Stored items:
/-- The word of an instruction: `match or (fields placed at the positions of rule R76)` (R82). -/
def encode : Instr → Word
  | .clearScreen => 0x00E0#16
  | .ret => 0x00EE#16
  | .sysCall addr => formNNN 0x0#4 addr
  | .jump addr => formNNN 0x1#4 addr
  | .call addr => formNNN 0x2#4 addr
  | .skipIfRegValEqual x value => formXKK 0x3#4 x value
  | .skipIfRegValNotEqual x value => formXKK 0x4#4 x value
  | .skipIfRegsEqual x y => formXYN 0x5#4 x y 0x0#4
  | .loadValToReg x value => formXKK 0x6#4 x value
  | .addValToReg x value => formXKK 0x7#4 x value
  | .loadRegToReg x y => formXYN 0x8#4 x y 0x0#4
  | .orRegs x y => formXYN 0x8#4 x y 0x1#4
  | .andRegs x y => formXYN 0x8#4 x y 0x2#4
  | .xorRegs x y => formXYN 0x8#4 x y 0x3#4
  | .addRegToReg x y => formXYN 0x8#4 x y 0x4#4
  | .subRegFromReg x y => formXYN 0x8#4 x y 0x5#4
  | .shiftRight x y => formXYN 0x8#4 x y 0x6#4
  | .subRegFromRegReversed x y => formXYN 0x8#4 x y 0x7#4
  | .shiftLeft x y => formXYN 0x8#4 x y 0xE#4
  | .skipIfRegsNotEqual x y => formXYN 0x9#4 x y 0x0#4
  | .loadValToI value => formNNN 0xA#4 value
  | .jumpPlusV0 addr => formNNN 0xB#4 addr
  | .loadRandomAndValToReg x value => formXKK 0xC#4 x value
  | .drawSprite x y n => formXYN 0xD#4 x y (BitVec.ofFin n)
  | .skipIfKeyPressed x => formXKK 0xE#4 x 0x9E#8
  | .skipIfKeyNotPressed x => formXKK 0xE#4 x 0xA1#8
  | .loadDelayTimerToReg x => formXKK 0xF#4 x 0x07#8
  | .waitKeyToReg x => formXKK 0xF#4 x 0x0A#8
  | .loadRegToDelayTimer x => formXKK 0xF#4 x 0x15#8
  | .loadRegToSoundTimer x => formXKK 0xF#4 x 0x18#8
  | .addRegToI x => formXKK 0xF#4 x 0x1E#8
  | .loadFontAddrToI x => formXKK 0xF#4 x 0x29#8
  | .storeBcd x => formXKK 0xF#4 x 0x33#8
  | .storeRegsToMem x => formXKK 0xF#4 x 0x55#8
  | .loadRegsFromMem x => formXKK 0xF#4 x 0x65#8
  | .unknown word => word

/-! ### The assembly notation (R82) -/

/-- A line of an assembly program: an instruction, or `.byte literal` (R82). -/
inductive Statement where
  | instruction (i : Instr)
  | byte (b : Byte)
deriving DecidableEq, Repr

/-- The bytes a line assembles to. -/
def Statement.bytes : Statement → List Byte
  | .instruction i => bytesOfWord (encode i)
  | .byte b => [b]

/-- The ROM a program assembles to: its lines' bytes, in order. -/
def assemble : List Statement → List Byte
  | [] => []
  | l :: ls => l.bytes ++ assemble ls

/-- The shape name, as the table spells it (R77). -/
def Instr.mnemonic : Instr → String
  | .clearScreen => "ClearScreen"
  | .ret => "Return"
  | .sysCall _ => "SysCall"
  | .jump _ => "Jump"
  | .call _ => "Call"
  | .skipIfRegValEqual _ _ => "SkipIfRegValEqual"
  | .skipIfRegValNotEqual _ _ => "SkipIfRegValNotEqual"
  | .skipIfRegsEqual _ _ => "SkipIfRegsEqual"
  | .loadValToReg _ _ => "LoadValToReg"
  | .addValToReg _ _ => "AddValToReg"
  | .loadRegToReg _ _ => "LoadRegToReg"
  | .orRegs _ _ => "OrRegs"
  | .andRegs _ _ => "AndRegs"
  | .xorRegs _ _ => "XorRegs"
  | .addRegToReg _ _ => "AddRegToReg"
  | .subRegFromReg _ _ => "SubRegFromReg"
  | .shiftRight _ _ => "ShiftRight"
  | .subRegFromRegReversed _ _ => "SubRegFromRegReversed"
  | .shiftLeft _ _ => "ShiftLeft"
  | .skipIfRegsNotEqual _ _ => "SkipIfRegsNotEqual"
  | .loadValToI _ => "LoadValToI"
  | .jumpPlusV0 _ => "JumpPlusV0"
  | .loadRandomAndValToReg _ _ => "LoadRandomAndValToReg"
  | .drawSprite _ _ _ => "DrawSprite"
  | .skipIfKeyPressed _ => "SkipIfKeyPressed"
  | .skipIfKeyNotPressed _ => "SkipIfKeyNotPressed"
  | .loadDelayTimerToReg _ => "LoadDelayTimerToReg"
  | .waitKeyToReg _ => "WaitKeyToReg"
  | .loadRegToDelayTimer _ => "LoadRegToDelayTimer"
  | .loadRegToSoundTimer _ => "LoadRegToSoundTimer"
  | .addRegToI _ => "AddRegToI"
  | .loadFontAddrToI _ => "LoadFontAddrToI"
  | .storeBcd _ => "StoreBcd"
  | .storeRegsToMem _ => "StoreRegsToMem"
  | .loadRegsFromMem _ => "LoadRegsFromMem"
  | .unknown _ => "Unknown"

Exercise objective: Reproduce every record above, word for word.

Result:
/-- The word of an instruction: `match or (fields placed at the positions of rule R76)` (R82). -/
def encode : Instr → Word
  | .clearScreen => 0x00E0#16
  | .ret => 0x00EE#16
  | .sysCall addr => formNNN 0x0#4 addr
  | .jump addr => formNNN 0x1#4 addr
  | .call addr => formNNN 0x2#4 addr
  | .skipIfRegValEqual x value => formXKK 0x3#4 x value
  | .skipIfRegValNotEqual x value => formXKK 0x4#4 x value
  | .skipIfRegsEqual x y => formXYN 0x5#4 x y 0x0#4
  | .loadValToReg x value => formXKK 0x6#4 x value
  | .addValToReg x value => formXKK 0x7#4 x value
  | .loadRegToReg x y => formXYN 0x8#4 x y 0x0#4
  | .orRegs x y => formXYN 0x8#4 x y 0x1#4
  | .andRegs x y => formXYN 0x8#4 x y 0x2#4
  | .xorRegs x y => formXYN 0x8#4 x y 0x3#4
  | .addRegToReg x y => formXYN 0x8#4 x y 0x4#4
  | .subRegFromReg x y => formXYN 0x8#4 x y 0x5#4
  | .shiftRight x y => formXYN 0x8#4 x y 0x6#4
  | .subRegFromRegReversed x y => formXYN 0x8#4 x y 0x7#4
  | .shiftLeft x y => formXYN 0x8#4 x y 0xE#4
  | .skipIfRegsNotEqual x y => formXYN 0x9#4 x y 0x0#4
  | .loadValToI value => formNNN 0xA#4 value
  | .jumpPlusV0 addr => formNNN 0xB#4 addr
  | .loadRandomAndValToReg x value => formXKK 0xC#4 x value
  | .drawSprite x y n => formXYN 0xD#4 x y (BitVec.ofFin n)
  | .skipIfKeyPressed x => formXKK 0xE#4 x 0x9E#8
  | .skipIfKeyNotPressed x => formXKK 0xE#4 x 0xA1#8
  | .loadDelayTimerToReg x => formXKK 0xF#4 x 0x07#8
  | .waitKeyToReg x => formXKK 0xF#4 x 0x0A#8
  | .loadRegToDelayTimer x => formXKK 0xF#4 x 0x15#8
  | .loadRegToSoundTimer x => formXKK 0xF#4 x 0x18#8
  | .addRegToI x => formXKK 0xF#4 x 0x1E#8
  | .loadFontAddrToI x => formXKK 0xF#4 x 0x29#8
  | .storeBcd x => formXKK 0xF#4 x 0x33#8
  | .storeRegsToMem x => formXKK 0xF#4 x 0x55#8
  | .loadRegsFromMem x => formXKK 0xF#4 x 0x65#8
  | .unknown word => word

/-! ### The assembly notation (R82) -/

/-- A line of an assembly program: an instruction, or `.byte literal` (R82). -/
inductive Statement where
  | instruction (i : Instr)
  | byte (b : Byte)
deriving DecidableEq, Repr

/-- The bytes a line assembles to. -/
def Statement.bytes : Statement → List Byte
  | .instruction i => bytesOfWord (encode i)
  | .byte b => [b]

/-- The ROM a program assembles to: its lines' bytes, in order. -/
def assemble : List Statement → List Byte
  | [] => []
  | l :: ls => l.bytes ++ assemble ls

/-- The shape name, as the table spells it (R77). -/
def Instr.mnemonic : Instr → String
  | .clearScreen => "ClearScreen"
  | .ret => "Return"
  | .sysCall _ => "SysCall"
  | .jump _ => "Jump"
  | .call _ => "Call"
  | .skipIfRegValEqual _ _ => "SkipIfRegValEqual"
  | .skipIfRegValNotEqual _ _ => "SkipIfRegValNotEqual"
  | .skipIfRegsEqual _ _ => "SkipIfRegsEqual"
  | .loadValToReg _ _ => "LoadValToReg"
  | .addValToReg _ _ => "AddValToReg"
  | .loadRegToReg _ _ => "LoadRegToReg"
  | .orRegs _ _ => "OrRegs"
  | .andRegs _ _ => "AndRegs"
  | .xorRegs _ _ => "XorRegs"
  | .addRegToReg _ _ => "AddRegToReg"
  | .subRegFromReg _ _ => "SubRegFromReg"
  | .shiftRight _ _ => "ShiftRight"
  | .subRegFromRegReversed _ _ => "SubRegFromRegReversed"
  | .shiftLeft _ _ => "ShiftLeft"
  | .skipIfRegsNotEqual _ _ => "SkipIfRegsNotEqual"
  | .loadValToI _ => "LoadValToI"
  | .jumpPlusV0 _ => "JumpPlusV0"
  | .loadRandomAndValToReg _ _ => "LoadRandomAndValToReg"
  | .drawSprite _ _ _ => "DrawSprite"
  | .skipIfKeyPressed _ => "SkipIfKeyPressed"
  | .skipIfKeyNotPressed _ => "SkipIfKeyNotPressed"
  | .loadDelayTimerToReg _ => "LoadDelayTimerToReg"
  | .waitKeyToReg _ => "WaitKeyToReg"
  | .loadRegToDelayTimer _ => "LoadRegToDelayTimer"
  | .loadRegToSoundTimer _ => "LoadRegToSoundTimer"
  | .addRegToI _ => "AddRegToI"
  | .loadFontAddrToI _ => "LoadFontAddrToI"
  | .storeBcd _ => "StoreBcd"
  | .storeRegsToMem _ => "StoreRegsToMem"
  | .loadRegsFromMem _ => "LoadRegsFromMem"
  | .unknown _ => "Unknown"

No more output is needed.